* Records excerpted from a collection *
_____

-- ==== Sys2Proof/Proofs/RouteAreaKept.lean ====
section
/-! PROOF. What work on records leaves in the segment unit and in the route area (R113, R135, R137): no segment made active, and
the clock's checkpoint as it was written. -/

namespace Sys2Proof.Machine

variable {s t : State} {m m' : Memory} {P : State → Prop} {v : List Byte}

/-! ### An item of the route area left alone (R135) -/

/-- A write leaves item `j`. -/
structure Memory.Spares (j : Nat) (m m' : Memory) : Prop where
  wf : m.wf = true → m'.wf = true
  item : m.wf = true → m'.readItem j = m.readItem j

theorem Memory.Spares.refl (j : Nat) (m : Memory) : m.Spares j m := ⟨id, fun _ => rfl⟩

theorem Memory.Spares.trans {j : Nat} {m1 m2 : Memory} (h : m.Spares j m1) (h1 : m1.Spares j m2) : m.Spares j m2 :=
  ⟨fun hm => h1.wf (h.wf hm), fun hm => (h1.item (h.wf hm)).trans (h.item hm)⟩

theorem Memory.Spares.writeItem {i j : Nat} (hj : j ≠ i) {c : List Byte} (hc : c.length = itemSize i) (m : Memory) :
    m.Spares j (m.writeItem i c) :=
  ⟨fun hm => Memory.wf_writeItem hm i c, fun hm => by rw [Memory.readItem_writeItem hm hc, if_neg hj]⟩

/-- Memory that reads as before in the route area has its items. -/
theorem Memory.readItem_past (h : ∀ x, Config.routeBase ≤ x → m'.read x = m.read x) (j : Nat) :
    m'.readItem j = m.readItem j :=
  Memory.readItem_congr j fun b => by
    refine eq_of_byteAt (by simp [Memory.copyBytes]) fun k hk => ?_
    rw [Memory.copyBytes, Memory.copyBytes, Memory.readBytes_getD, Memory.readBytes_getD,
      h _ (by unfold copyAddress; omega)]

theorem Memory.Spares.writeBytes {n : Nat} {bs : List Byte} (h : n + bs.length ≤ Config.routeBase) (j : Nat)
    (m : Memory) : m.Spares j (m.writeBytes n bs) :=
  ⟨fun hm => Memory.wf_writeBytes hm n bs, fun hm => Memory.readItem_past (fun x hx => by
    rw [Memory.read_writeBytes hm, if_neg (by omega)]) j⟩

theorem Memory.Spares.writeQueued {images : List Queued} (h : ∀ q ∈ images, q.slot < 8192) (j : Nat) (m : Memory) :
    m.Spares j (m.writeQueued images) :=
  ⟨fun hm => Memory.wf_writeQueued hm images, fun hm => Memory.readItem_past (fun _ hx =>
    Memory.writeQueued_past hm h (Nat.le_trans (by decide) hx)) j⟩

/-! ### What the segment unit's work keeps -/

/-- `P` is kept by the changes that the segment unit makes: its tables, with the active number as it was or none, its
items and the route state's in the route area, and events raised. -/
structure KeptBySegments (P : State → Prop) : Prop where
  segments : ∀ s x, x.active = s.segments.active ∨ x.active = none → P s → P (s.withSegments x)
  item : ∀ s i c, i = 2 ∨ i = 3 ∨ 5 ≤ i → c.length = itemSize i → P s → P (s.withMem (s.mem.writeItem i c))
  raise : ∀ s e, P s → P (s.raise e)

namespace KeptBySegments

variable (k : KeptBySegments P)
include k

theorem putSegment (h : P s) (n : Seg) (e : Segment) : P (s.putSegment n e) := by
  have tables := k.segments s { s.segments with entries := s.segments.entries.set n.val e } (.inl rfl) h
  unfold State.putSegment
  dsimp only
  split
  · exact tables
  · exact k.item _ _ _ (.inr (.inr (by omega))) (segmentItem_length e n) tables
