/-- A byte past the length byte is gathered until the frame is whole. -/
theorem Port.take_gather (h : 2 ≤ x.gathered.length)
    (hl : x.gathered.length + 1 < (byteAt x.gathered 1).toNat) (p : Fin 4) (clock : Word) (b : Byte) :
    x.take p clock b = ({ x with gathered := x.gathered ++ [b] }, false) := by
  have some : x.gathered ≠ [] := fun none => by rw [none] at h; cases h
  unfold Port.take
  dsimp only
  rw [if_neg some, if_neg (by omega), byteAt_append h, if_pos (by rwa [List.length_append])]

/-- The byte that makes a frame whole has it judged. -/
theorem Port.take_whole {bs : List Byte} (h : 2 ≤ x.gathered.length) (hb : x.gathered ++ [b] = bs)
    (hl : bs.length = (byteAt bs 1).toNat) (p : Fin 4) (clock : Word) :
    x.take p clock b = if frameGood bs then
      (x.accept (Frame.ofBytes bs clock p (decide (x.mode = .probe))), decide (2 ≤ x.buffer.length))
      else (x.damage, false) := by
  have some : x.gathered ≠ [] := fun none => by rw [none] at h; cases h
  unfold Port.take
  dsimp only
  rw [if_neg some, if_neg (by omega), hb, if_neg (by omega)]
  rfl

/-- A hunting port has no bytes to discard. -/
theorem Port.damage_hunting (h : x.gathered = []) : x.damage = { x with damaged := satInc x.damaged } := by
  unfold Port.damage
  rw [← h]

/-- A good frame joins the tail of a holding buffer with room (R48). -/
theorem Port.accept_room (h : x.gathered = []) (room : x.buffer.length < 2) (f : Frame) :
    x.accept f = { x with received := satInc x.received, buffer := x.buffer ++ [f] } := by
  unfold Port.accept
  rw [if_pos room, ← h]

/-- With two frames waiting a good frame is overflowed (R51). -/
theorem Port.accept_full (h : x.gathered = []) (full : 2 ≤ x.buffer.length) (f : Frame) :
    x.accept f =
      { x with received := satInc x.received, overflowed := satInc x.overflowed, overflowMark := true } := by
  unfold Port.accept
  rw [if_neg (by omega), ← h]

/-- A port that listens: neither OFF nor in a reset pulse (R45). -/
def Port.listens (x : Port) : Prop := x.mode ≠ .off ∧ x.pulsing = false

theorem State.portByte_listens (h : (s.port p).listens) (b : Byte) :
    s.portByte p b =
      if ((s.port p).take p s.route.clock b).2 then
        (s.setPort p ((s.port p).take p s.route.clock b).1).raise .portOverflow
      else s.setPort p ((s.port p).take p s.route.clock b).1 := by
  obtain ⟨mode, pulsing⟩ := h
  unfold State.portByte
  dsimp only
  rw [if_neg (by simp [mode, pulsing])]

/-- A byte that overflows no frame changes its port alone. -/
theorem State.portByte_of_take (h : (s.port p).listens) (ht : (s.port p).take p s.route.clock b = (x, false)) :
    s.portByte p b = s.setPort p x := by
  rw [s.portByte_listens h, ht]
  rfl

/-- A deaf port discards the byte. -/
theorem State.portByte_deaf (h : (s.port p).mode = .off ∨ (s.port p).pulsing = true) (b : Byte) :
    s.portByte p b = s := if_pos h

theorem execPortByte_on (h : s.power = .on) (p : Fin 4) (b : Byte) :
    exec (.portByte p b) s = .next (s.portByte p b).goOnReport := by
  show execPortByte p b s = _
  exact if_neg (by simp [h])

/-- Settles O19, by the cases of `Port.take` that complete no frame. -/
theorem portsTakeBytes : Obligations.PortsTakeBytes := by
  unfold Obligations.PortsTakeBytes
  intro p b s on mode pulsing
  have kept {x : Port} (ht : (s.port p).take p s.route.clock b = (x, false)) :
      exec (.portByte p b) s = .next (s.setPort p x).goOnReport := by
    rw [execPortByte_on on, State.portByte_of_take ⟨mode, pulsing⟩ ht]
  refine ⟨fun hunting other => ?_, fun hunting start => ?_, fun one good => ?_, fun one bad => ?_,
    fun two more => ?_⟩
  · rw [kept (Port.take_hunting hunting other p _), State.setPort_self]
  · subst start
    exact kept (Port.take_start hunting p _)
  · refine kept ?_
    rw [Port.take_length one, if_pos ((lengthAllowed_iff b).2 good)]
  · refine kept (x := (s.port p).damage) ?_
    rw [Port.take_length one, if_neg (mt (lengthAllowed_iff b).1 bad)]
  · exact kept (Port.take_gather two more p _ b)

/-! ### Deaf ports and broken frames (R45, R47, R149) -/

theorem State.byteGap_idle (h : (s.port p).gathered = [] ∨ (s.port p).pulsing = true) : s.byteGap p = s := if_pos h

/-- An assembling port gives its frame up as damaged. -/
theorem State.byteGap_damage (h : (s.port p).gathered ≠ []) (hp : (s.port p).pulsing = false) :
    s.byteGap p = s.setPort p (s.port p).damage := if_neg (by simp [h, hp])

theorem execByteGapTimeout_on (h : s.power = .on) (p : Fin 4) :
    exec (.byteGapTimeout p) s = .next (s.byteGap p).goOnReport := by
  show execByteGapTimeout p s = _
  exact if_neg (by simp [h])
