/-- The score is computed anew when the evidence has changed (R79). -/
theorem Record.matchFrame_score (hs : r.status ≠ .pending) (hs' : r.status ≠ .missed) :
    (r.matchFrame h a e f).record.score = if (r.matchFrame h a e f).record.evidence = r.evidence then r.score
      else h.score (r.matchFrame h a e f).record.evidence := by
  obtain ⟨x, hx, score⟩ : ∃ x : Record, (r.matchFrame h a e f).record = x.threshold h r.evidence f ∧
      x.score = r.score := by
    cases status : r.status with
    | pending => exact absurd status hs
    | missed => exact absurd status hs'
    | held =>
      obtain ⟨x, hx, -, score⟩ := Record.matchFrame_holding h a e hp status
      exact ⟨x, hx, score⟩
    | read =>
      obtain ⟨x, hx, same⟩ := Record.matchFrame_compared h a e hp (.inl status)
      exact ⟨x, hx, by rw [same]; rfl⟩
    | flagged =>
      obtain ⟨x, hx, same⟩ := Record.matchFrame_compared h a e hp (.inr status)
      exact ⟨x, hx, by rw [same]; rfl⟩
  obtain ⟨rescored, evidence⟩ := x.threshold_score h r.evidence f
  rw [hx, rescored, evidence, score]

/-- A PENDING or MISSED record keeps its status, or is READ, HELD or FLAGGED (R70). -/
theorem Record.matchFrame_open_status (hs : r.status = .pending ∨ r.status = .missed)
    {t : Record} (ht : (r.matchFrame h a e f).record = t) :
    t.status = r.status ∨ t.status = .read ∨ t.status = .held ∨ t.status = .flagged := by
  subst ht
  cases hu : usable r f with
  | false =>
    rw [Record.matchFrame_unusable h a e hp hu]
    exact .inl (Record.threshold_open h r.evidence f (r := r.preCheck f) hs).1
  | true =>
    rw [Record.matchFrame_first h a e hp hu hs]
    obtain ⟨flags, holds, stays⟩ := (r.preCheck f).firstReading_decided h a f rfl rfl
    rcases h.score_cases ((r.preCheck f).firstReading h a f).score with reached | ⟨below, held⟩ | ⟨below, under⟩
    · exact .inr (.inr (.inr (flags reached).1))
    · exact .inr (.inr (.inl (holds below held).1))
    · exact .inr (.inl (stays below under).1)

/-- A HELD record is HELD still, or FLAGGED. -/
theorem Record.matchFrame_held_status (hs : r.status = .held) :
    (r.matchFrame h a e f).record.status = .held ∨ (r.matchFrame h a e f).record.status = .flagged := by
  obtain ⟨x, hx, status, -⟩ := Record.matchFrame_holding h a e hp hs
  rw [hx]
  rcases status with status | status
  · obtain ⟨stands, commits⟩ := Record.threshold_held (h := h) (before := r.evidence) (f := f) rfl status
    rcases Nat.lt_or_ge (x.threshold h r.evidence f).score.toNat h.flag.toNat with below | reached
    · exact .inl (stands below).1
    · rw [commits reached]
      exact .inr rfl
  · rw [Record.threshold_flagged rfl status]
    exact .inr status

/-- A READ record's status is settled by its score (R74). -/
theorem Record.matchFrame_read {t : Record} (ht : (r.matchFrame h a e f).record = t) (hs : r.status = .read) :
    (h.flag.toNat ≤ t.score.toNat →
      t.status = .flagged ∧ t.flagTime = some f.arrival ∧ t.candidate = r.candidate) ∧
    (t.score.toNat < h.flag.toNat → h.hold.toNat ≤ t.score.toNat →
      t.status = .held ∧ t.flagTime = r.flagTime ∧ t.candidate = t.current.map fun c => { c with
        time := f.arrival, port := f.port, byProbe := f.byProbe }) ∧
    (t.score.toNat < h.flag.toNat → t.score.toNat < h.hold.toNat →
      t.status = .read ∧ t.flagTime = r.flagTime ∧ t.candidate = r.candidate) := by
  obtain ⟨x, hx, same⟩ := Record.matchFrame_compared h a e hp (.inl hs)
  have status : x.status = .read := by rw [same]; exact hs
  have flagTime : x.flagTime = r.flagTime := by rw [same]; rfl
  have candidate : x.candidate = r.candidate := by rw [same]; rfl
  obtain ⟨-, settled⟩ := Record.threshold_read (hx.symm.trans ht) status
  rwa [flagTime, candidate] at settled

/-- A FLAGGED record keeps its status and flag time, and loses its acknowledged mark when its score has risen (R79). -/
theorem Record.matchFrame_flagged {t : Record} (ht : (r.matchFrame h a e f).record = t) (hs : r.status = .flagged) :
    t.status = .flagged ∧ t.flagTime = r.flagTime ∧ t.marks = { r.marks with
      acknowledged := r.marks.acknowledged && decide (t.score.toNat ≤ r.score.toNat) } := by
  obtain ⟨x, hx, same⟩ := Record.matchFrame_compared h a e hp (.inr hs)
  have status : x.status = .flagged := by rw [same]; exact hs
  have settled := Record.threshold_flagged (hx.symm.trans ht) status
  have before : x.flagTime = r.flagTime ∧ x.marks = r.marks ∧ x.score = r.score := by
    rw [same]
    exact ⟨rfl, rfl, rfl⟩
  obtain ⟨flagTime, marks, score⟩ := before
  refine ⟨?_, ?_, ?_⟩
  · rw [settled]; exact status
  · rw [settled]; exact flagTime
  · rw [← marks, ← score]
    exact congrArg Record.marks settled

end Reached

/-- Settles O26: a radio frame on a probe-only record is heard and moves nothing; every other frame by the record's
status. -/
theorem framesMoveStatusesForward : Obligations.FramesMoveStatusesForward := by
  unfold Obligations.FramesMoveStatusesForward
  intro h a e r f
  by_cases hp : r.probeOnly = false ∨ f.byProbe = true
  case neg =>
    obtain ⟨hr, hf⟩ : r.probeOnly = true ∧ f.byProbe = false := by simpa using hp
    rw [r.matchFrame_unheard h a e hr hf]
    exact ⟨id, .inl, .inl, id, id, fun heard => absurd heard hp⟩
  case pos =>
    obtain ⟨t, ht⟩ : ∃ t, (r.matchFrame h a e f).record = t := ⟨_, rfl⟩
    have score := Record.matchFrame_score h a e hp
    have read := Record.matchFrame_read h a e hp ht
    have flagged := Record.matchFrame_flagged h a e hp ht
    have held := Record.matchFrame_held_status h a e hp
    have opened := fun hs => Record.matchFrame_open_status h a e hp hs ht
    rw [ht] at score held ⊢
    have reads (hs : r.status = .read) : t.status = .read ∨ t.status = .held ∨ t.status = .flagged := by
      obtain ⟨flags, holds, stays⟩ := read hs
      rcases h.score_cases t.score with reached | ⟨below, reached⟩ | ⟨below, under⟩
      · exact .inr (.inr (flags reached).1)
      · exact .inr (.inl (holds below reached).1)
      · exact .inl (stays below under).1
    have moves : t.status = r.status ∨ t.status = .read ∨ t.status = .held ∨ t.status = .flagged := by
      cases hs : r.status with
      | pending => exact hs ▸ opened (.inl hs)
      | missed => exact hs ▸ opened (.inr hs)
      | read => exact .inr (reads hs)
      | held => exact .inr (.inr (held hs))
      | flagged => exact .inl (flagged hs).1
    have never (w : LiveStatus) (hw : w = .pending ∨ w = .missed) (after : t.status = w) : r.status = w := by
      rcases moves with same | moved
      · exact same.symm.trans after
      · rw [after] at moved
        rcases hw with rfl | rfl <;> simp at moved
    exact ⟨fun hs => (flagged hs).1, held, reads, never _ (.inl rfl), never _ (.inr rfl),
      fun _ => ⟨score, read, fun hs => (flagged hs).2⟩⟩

_____

* Exercise description *
Show me every line in the data above that includes "overflowed".

* Solution below *
/-- With two frames waiting a good frame is overflowed (R51). -/
      { x with received := satInc x.received, overflowed := satInc x.overflowed, overflowMark := true } := by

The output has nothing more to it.